- **ASSIGNMENT**: Say how many lines below hold the word "markerPulse"; give the number by itself.
------ DATA LISTING
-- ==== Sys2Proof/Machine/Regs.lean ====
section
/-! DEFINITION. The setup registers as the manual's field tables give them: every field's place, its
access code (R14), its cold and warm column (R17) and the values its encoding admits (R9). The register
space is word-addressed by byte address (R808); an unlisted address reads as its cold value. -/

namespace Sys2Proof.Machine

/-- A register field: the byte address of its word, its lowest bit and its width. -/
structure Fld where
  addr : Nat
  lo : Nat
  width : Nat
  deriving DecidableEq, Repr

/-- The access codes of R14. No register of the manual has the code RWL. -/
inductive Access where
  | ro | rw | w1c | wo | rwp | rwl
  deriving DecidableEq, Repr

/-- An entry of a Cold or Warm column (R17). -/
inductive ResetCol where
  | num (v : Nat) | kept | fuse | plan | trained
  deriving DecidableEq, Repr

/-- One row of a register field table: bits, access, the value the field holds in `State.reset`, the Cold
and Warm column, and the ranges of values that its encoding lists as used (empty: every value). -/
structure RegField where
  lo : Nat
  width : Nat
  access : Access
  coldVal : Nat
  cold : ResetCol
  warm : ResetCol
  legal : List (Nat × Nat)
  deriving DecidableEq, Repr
------------
------ DATA LISTING
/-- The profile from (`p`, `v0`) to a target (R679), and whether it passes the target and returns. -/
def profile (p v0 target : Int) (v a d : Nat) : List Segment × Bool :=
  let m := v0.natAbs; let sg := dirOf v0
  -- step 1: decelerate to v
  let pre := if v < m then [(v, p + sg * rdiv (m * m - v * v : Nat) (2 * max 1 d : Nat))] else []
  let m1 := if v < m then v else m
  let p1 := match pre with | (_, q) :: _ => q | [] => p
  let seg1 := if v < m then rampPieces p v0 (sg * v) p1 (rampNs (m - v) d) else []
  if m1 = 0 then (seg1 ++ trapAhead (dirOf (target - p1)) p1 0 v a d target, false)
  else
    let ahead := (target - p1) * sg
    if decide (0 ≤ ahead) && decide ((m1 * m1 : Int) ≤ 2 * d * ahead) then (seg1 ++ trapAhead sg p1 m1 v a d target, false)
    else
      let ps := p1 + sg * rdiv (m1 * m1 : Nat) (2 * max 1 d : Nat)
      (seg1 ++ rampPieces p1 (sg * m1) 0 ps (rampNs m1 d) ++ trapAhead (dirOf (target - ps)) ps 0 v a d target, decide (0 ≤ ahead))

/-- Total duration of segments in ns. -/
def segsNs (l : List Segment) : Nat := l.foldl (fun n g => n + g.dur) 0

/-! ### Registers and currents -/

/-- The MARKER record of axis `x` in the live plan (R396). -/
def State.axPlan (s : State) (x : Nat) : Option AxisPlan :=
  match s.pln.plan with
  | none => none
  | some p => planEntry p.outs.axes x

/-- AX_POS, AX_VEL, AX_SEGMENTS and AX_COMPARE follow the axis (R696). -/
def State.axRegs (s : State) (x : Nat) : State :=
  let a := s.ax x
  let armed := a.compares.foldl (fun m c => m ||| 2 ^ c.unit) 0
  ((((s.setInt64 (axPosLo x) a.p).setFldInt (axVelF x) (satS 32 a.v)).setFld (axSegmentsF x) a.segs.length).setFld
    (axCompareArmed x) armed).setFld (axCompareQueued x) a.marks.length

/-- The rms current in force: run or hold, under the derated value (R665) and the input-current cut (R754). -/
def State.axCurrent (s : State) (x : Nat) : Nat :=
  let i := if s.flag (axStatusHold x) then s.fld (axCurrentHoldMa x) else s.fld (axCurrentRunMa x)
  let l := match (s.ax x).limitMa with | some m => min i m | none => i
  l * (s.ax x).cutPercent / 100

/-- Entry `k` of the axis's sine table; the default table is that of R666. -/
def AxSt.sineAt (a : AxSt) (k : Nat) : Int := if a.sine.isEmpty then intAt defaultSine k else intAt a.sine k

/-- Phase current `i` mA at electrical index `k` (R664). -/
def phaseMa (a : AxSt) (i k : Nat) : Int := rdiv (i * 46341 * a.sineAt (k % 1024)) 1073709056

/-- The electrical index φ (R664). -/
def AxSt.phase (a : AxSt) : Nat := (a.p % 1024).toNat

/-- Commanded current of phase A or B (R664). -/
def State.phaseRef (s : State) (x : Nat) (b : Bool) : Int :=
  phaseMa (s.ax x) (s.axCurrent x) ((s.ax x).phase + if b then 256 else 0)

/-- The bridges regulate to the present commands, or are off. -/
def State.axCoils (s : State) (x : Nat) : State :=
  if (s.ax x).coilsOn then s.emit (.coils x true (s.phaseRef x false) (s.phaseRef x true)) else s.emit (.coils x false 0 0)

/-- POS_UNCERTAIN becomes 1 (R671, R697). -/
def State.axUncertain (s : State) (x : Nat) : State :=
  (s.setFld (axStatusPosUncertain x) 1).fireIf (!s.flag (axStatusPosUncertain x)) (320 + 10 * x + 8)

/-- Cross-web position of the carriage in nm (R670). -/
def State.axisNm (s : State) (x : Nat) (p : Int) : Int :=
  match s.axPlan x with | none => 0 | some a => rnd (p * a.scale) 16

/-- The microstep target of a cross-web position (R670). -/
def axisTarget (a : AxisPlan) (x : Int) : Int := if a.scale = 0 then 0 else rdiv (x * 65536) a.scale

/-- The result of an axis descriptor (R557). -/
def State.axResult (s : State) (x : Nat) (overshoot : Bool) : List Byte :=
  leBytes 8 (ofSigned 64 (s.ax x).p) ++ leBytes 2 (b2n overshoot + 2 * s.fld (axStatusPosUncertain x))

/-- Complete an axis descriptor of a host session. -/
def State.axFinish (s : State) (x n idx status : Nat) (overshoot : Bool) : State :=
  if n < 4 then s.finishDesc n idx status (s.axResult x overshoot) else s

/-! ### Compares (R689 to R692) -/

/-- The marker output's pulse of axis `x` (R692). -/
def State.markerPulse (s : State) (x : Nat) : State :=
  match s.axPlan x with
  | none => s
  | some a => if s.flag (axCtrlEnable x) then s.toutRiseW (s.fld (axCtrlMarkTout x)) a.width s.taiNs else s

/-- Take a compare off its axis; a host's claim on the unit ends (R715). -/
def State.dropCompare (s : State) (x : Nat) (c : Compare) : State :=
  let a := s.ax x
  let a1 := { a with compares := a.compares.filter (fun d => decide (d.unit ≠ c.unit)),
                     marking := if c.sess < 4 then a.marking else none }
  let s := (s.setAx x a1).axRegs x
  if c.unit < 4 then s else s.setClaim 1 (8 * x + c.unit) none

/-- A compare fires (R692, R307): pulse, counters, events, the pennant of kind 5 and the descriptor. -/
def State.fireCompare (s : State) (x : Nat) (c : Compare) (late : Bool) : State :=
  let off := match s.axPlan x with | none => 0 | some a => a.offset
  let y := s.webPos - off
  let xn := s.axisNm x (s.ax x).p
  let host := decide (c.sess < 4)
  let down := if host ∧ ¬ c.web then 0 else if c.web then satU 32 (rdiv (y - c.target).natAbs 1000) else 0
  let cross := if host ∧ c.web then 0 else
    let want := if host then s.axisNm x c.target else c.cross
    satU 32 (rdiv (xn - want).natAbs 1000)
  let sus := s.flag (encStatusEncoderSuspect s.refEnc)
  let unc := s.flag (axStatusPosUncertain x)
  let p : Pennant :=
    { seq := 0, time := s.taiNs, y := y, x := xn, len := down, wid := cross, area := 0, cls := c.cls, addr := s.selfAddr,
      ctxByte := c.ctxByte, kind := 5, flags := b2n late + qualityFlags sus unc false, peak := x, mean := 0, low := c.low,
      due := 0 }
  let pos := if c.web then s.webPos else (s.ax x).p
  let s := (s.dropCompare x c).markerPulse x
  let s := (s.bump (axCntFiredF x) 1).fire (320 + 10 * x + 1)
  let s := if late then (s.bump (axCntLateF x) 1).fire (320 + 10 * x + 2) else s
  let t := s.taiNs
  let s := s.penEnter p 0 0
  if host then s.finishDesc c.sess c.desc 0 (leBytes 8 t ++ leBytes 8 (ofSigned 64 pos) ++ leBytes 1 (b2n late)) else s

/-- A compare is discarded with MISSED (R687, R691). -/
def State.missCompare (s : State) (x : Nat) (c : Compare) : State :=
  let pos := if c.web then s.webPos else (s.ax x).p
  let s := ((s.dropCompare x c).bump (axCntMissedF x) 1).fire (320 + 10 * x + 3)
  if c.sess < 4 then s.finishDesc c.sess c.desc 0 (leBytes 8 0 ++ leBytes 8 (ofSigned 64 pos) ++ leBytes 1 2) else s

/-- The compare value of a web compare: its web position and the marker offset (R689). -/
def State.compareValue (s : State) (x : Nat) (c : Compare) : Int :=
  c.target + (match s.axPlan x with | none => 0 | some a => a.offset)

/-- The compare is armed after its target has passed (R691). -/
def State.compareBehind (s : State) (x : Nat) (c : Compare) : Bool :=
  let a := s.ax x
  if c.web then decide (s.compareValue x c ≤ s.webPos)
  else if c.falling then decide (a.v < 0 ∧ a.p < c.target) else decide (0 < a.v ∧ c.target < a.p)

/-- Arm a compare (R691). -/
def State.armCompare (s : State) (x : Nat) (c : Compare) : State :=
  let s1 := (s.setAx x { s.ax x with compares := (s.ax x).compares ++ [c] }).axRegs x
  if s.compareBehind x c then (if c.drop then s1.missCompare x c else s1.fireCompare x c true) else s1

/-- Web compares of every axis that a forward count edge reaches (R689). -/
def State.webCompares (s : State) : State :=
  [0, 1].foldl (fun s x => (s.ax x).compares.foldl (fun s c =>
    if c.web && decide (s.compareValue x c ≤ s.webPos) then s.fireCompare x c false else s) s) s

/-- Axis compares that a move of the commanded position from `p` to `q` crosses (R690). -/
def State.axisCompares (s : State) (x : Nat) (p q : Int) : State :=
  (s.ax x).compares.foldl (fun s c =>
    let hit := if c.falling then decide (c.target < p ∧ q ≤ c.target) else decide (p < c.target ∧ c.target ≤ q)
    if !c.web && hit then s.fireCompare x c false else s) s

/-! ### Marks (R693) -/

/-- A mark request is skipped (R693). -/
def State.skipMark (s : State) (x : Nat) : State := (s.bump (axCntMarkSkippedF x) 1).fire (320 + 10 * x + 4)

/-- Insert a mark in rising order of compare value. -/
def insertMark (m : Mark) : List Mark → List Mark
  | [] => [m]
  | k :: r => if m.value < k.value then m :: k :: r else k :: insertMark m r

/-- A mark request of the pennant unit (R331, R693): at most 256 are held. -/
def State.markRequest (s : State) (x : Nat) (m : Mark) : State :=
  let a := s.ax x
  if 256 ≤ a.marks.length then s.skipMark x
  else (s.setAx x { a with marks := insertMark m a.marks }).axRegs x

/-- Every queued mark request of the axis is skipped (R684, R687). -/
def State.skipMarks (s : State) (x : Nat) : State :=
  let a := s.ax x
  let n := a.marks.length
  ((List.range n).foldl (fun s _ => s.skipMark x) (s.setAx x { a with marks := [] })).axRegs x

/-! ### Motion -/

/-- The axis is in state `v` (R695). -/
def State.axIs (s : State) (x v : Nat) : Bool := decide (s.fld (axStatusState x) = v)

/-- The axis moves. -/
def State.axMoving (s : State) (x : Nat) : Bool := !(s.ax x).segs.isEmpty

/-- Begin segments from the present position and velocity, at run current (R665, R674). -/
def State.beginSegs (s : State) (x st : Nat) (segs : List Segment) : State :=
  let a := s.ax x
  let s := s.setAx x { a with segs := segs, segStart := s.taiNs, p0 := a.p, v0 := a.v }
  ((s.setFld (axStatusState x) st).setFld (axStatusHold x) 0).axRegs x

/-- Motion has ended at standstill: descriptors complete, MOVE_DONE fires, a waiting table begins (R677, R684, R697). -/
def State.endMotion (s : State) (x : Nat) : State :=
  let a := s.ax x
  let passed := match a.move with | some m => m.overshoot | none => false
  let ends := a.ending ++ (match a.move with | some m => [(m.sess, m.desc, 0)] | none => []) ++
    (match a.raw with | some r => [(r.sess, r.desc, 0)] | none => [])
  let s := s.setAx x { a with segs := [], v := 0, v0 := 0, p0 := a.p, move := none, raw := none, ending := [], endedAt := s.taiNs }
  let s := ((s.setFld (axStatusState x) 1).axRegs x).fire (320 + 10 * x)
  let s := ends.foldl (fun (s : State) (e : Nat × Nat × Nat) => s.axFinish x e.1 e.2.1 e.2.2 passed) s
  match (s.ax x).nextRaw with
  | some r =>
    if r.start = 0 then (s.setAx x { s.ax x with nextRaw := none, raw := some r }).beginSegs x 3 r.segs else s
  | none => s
------------
- **TASK RESPONSE**: 2